Команда ученых под руководством нейробиолога и клинического невролога Стюарта А. Липтон, М.D., Ph.D., директор Del E. Центр нейробиологии, старения и исследования стволовых клеток Уэбба показал, что S-нитрозилированный Drp1 (SNO-Drp1) способствует фрагментации митохондрий, повреждая области связи нервных клеток, называемые синапсами. Митохондрии являются хранилищами энергии клетки, и их нарушение из-за чрезмерной фрагментации вызывает синаптическое повреждение и, в конечном итоге, гибель нервных клеток. Синапсы имеют решающее значение для обучения и памяти, и их нарушение приводит к деменции, наблюдаемой у пациентов с болезнью Альцгеймера.
"Теперь у нас есть лучшее понимание механизма, с помощью которого бета-амилоидный белок вызывает нейродегенерацию при болезни Альцгеймера," сказал доктор.
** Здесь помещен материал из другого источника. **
-- ==== Sys2Proof/Laws/KeepsEngines.lean ====
section
/-!
SUPPORT. What each operation keeps, over the rings, the movers, the sequencers and the engines: the queue of waiting commands and the canonical form of every memory.
-/

set_option linter.all false
set_option Elab.async false
set_option maxRecDepth 4000

namespace Sys2Proof.Laws

open Sys2Proof Sys2Proof.Machine

variable {q : List Instr}

/-! ## RingOps -/

theorem keeps_State_setRing (a0) (a1) (a2) (h0 : Keeps q a0) : Keeps q (Sys2Proof.Machine.State.setRing a0 a1 a2) := by
  unfold Sys2Proof.Machine.State.setRing
  repeat' first | with_reducible assumption | intro _ | dsimp only | (fail_if_no_progress with_reducible apply keeps_mk)

theorem keeps_State_setTenant (a0) (a1) (a2) (h0 : Keeps q a0) : Keeps q (Sys2Proof.Machine.State.setTenant a0 a1 a2) := by
  unfold Sys2Proof.Machine.State.setTenant
  repeat' first | with_reducible assumption | intro _ | dsimp only | (fail_if_no_progress with_reducible apply keeps_mk)

theorem keeps_State_setWalker (a0) (a1) (a2) (h0 : Keeps q a0) : Keeps q (Sys2Proof.Machine.State.setWalker a0 a1 a2) := by
  unfold Sys2Proof.Machine.State.setWalker
  repeat' first | with_reducible assumption | intro _ | dsimp only | (fail_if_no_progress with_reducible apply keeps_mk)

theorem keeps_State_setMover (a0) (a1) (a2) (h0 : Keeps q a0) : Keeps q (Sys2Proof.Machine.State.setMover a0 a1 a2) := by
  unfold Sys2Proof.Machine.State.setMover
  repeat' first | with_reducible assumption | intro _ | dsimp only | (fail_if_no_progress with_reducible apply keeps_mk)

theorem keeps_setStep (a0) (a1) (a2) (h0 : Keeps q a0) : Keeps q (Sys2Proof.Machine.setStep a0 a1 a2) := by
  unfold Sys2Proof.Machine.setStep
  repeat' first | with_reducible assumption | intro _ | dsimp only | (fail_if_no_progress with_reducible apply keeps_mk)

theorem keeps_badPostColl (a0) (h0 : Keeps q a0) : Keeps q (Sys2Proof.Machine.badPostColl a0) := by
  unfold Sys2Proof.Machine.badPostColl
  repeat' first | with_reducible assumption | intro _ | dsimp only | (fail_if_no_progress with_reducible apply keeps_mk)

theorem keeps_State_updRing (a0) (a1) (a2) (h0 : Keeps q a0) : Keeps q (Sys2Proof.Machine.State.updRing a0 a1 a2) := by
  unfold Sys2Proof.Machine.State.updRing
  repeat' first | with_reducible assumption | with_reducible apply keeps_State_setRing | intro _ | dsimp only

theorem keeps_State_updTenant (a0) (a1) (a2) (h0 : Keeps q a0) : Keeps q (Sys2Proof.Machine.State.updTenant a0 a1 a2) := by
  unfold Sys2Proof.Machine.State.updTenant
  repeat' first | with_reducible assumption | with_reducible apply keeps_State_setTenant | intro _ | dsimp only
Lipton. "Мы обнаружили, что бета-амилоид может генерировать оксид азота, который вступает в реакцию с Drp1. Определив Drp1 как белок, ответственный за синаптическое повреждение, мы получили новую цель для разработки лекарств, которые могут замедлить или остановить прогрессирование болезни Альцгеймера."
Drp1 – это фермент, который опосредует деление или фрагментацию митохондрий. Исследователи Burnham показали, что чрезмерное производство оксида азота вызывает S-нитрозилирование Drp1 и вызывает чрезмерную фрагментацию митохондрий в культивируемых нервных клетках или нейронах. Ученые также показали, что мультимеры бета-амилоидного белка, которые ранее были вовлечены в болезнь Альцгеймера, индуцировали образование SNO-Drp1. Важно отметить, что повышенные уровни SNO-Drp1 также были обнаружены в человеческом мозге пациентов с болезнью Альцгеймера, но не у пациентов с болезнью Паркинсона или контрольной группы, у которых не было нейродегенеративных заболеваний.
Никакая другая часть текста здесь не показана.